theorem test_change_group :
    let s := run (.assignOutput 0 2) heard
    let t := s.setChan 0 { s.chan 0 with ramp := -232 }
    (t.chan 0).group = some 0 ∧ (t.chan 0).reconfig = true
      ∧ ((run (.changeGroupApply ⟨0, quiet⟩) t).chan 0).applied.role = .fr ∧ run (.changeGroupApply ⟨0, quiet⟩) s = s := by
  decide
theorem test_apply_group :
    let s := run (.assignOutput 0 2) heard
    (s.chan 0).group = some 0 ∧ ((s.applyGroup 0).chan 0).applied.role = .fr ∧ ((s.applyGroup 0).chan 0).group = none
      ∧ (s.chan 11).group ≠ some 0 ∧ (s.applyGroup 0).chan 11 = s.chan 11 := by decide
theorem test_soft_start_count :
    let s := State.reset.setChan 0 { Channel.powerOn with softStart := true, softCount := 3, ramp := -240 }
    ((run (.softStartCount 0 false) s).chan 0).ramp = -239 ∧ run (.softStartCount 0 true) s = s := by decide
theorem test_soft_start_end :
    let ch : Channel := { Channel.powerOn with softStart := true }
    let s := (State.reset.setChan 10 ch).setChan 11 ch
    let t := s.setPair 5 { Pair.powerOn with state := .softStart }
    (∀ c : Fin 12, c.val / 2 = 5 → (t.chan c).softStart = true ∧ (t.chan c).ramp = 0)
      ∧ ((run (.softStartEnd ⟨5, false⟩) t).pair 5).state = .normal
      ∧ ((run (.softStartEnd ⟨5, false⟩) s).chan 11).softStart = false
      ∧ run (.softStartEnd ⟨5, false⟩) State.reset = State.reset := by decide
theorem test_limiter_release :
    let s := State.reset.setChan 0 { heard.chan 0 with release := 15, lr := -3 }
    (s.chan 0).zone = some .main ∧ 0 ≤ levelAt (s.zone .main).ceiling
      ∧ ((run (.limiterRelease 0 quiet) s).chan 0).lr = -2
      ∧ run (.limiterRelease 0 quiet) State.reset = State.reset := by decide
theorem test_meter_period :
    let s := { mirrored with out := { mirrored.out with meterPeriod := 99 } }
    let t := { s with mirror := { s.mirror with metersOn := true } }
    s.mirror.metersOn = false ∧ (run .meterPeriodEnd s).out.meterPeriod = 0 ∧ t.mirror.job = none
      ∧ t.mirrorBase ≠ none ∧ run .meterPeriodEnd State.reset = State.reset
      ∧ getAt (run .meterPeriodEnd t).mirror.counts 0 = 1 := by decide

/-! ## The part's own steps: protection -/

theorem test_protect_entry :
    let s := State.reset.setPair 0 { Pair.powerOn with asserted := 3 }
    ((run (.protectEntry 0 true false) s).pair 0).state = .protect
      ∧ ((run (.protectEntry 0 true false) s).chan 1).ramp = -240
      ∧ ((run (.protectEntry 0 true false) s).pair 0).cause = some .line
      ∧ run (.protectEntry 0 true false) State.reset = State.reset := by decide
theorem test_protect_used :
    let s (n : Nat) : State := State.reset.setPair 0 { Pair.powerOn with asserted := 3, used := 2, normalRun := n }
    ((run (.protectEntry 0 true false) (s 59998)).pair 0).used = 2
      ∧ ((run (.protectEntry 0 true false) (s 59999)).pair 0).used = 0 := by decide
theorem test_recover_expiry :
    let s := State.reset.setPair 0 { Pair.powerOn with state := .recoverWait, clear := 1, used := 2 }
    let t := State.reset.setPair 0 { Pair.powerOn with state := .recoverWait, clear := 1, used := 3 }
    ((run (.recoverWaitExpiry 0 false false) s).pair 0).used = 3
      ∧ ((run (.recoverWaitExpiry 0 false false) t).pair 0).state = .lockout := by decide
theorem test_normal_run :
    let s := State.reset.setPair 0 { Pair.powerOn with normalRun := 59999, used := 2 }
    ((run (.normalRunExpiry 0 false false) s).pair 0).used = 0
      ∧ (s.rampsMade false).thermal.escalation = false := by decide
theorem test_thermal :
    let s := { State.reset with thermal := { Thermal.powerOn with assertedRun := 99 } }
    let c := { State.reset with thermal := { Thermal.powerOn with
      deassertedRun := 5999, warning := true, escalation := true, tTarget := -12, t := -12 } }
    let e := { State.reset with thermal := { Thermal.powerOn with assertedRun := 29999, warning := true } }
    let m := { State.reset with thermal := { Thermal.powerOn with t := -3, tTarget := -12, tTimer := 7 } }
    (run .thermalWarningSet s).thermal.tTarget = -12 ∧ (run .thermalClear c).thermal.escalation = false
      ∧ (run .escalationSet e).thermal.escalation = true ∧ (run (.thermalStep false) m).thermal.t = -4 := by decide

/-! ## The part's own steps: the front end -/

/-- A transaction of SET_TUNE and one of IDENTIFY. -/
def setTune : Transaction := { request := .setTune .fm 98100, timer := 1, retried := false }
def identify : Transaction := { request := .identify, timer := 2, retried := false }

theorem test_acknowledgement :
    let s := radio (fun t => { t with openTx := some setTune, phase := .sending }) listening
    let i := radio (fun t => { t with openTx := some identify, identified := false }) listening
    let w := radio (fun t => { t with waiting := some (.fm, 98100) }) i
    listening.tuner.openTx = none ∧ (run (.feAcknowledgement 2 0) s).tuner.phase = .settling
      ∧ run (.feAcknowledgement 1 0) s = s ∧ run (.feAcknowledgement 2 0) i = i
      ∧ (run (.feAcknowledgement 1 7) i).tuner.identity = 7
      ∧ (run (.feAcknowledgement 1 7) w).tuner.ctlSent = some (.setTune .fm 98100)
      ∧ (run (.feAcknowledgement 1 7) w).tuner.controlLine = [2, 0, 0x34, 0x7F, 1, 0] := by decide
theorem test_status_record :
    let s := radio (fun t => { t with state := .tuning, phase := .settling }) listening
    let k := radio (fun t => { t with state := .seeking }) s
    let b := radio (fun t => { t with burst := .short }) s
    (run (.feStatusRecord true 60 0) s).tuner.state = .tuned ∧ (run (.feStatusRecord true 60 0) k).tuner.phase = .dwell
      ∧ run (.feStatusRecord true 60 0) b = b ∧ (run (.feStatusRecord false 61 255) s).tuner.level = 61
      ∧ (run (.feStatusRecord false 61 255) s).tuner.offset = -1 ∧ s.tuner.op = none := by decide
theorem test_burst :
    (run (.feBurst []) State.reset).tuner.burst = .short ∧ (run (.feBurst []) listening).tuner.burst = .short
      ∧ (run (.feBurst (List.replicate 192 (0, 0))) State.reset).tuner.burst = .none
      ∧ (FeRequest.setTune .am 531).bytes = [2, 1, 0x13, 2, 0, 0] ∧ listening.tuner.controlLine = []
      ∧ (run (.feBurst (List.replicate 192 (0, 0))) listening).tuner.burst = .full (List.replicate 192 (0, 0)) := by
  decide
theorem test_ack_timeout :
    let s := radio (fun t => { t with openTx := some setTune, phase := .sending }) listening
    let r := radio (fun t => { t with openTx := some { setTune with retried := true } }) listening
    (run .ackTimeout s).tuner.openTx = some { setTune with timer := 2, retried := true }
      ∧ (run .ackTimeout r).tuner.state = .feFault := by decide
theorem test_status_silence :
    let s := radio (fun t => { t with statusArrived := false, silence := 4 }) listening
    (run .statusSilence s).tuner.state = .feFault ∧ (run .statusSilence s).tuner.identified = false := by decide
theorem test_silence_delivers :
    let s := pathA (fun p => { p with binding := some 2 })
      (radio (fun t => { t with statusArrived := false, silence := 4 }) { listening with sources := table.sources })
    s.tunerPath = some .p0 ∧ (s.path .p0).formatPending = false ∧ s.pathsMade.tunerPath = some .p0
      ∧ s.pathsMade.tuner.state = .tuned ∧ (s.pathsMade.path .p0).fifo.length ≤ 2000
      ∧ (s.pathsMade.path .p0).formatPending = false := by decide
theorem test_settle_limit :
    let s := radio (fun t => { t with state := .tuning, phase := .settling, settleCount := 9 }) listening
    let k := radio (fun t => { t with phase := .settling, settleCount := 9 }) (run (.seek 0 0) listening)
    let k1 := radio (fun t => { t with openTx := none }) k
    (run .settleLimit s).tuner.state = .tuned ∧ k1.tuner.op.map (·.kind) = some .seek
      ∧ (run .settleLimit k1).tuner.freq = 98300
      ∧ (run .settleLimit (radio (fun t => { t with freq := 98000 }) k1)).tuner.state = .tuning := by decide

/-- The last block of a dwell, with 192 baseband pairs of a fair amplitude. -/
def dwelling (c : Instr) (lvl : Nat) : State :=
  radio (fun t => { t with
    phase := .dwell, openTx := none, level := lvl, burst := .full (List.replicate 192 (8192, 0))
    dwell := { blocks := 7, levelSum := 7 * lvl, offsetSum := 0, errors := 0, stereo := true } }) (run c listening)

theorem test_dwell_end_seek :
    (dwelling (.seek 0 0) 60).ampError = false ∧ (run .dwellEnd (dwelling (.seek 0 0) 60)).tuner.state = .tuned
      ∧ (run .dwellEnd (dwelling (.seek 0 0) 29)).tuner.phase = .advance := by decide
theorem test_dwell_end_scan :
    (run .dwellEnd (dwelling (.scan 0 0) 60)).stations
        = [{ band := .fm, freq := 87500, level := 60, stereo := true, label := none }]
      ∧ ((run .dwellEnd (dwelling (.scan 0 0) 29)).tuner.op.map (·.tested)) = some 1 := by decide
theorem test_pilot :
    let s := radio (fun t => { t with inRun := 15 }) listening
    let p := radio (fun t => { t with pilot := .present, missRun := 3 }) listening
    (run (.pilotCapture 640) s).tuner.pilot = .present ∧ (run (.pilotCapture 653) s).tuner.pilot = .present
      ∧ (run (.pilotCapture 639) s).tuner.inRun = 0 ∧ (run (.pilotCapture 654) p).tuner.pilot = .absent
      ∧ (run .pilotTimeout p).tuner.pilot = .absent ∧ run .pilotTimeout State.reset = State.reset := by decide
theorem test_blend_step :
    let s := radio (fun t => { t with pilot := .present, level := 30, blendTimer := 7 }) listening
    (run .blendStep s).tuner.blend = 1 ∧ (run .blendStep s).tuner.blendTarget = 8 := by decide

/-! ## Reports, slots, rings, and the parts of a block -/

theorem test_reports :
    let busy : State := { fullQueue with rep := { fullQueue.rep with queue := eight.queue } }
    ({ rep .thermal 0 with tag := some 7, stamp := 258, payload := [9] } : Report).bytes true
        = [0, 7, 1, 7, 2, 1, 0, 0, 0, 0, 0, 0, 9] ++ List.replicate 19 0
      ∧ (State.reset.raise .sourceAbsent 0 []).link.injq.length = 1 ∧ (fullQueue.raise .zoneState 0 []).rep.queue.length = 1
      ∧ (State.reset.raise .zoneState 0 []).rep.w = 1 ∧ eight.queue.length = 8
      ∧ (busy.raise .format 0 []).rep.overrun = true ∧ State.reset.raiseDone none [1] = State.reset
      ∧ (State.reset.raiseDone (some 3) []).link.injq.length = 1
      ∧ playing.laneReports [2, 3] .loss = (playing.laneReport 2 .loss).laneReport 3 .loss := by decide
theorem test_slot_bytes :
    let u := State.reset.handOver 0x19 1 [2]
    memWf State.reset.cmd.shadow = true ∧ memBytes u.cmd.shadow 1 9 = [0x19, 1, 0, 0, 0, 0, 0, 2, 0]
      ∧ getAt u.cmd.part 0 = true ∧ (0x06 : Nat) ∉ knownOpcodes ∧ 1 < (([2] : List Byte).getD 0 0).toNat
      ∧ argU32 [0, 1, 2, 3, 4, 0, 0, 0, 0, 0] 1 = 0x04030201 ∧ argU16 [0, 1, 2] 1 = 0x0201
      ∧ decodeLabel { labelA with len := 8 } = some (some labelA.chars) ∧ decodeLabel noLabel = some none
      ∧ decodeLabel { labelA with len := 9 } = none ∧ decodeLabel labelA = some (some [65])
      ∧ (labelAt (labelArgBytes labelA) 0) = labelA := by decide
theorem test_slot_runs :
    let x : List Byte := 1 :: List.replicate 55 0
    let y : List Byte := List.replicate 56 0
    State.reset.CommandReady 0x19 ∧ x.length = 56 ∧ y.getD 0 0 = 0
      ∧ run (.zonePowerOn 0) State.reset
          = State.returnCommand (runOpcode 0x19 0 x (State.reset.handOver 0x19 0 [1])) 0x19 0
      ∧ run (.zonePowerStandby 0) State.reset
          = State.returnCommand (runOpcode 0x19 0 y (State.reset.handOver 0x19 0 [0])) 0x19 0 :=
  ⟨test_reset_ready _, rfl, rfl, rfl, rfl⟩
────────────────────────────────────────
▶ AIM OF THE EXERCISE: Print exactly the lines above, between the one holding "29)).tuner.phase = .advance := by decide" and the one holding "noLabel = some none", inclusive, and nothing besides.

▶ SOLUTION BELOW:
      ∧ (run .dwellEnd (dwelling (.seek 0 0) 29)).tuner.phase = .advance := by decide
theorem test_dwell_end_scan :
    (run .dwellEnd (dwelling (.scan 0 0) 60)).stations
        = [{ band := .fm, freq := 87500, level := 60, stereo := true, label := none }]
      ∧ ((run .dwellEnd (dwelling (.scan 0 0) 29)).tuner.op.map (·.tested)) = some 1 := by decide
theorem test_pilot :
    let s := radio (fun t => { t with inRun := 15 }) listening
    let p := radio (fun t => { t with pilot := .present, missRun := 3 }) listening
    (run (.pilotCapture 640) s).tuner.pilot = .present ∧ (run (.pilotCapture 653) s).tuner.pilot = .present
      ∧ (run (.pilotCapture 639) s).tuner.inRun = 0 ∧ (run (.pilotCapture 654) p).tuner.pilot = .absent
      ∧ (run .pilotTimeout p).tuner.pilot = .absent ∧ run .pilotTimeout State.reset = State.reset := by decide
theorem test_blend_step :
    let s := radio (fun t => { t with pilot := .present, level := 30, blendTimer := 7 }) listening
    (run .blendStep s).tuner.blend = 1 ∧ (run .blendStep s).tuner.blendTarget = 8 := by decide

/-! ## Reports, slots, rings, and the parts of a block -/

theorem test_reports :
    let busy : State := { fullQueue with rep := { fullQueue.rep with queue := eight.queue } }
    ({ rep .thermal 0 with tag := some 7, stamp := 258, payload := [9] } : Report).bytes true
        = [0, 7, 1, 7, 2, 1, 0, 0, 0, 0, 0, 0, 9] ++ List.replicate 19 0
      ∧ (State.reset.raise .sourceAbsent 0 []).link.injq.length = 1 ∧ (fullQueue.raise .zoneState 0 []).rep.queue.length = 1
      ∧ (State.reset.raise .zoneState 0 []).rep.w = 1 ∧ eight.queue.length = 8
      ∧ (busy.raise .format 0 []).rep.overrun = true ∧ State.reset.raiseDone none [1] = State.reset
      ∧ (State.reset.raiseDone (some 3) []).link.injq.length = 1
      ∧ playing.laneReports [2, 3] .loss = (playing.laneReport 2 .loss).laneReport 3 .loss := by decide
theorem test_slot_bytes :
    let u := State.reset.handOver 0x19 1 [2]
    memWf State.reset.cmd.shadow = true ∧ memBytes u.cmd.shadow 1 9 = [0x19, 1, 0, 0, 0, 0, 0, 2, 0]
      ∧ getAt u.cmd.part 0 = true ∧ (0x06 : Nat) ∉ knownOpcodes ∧ 1 < (([2] : List Byte).getD 0 0).toNat
      ∧ argU32 [0, 1, 2, 3, 4, 0, 0, 0, 0, 0] 1 = 0x04030201 ∧ argU16 [0, 1, 2] 1 = 0x0201
      ∧ decodeLabel { labelA with len := 8 } = some (some labelA.chars) ∧ decodeLabel noLabel = some none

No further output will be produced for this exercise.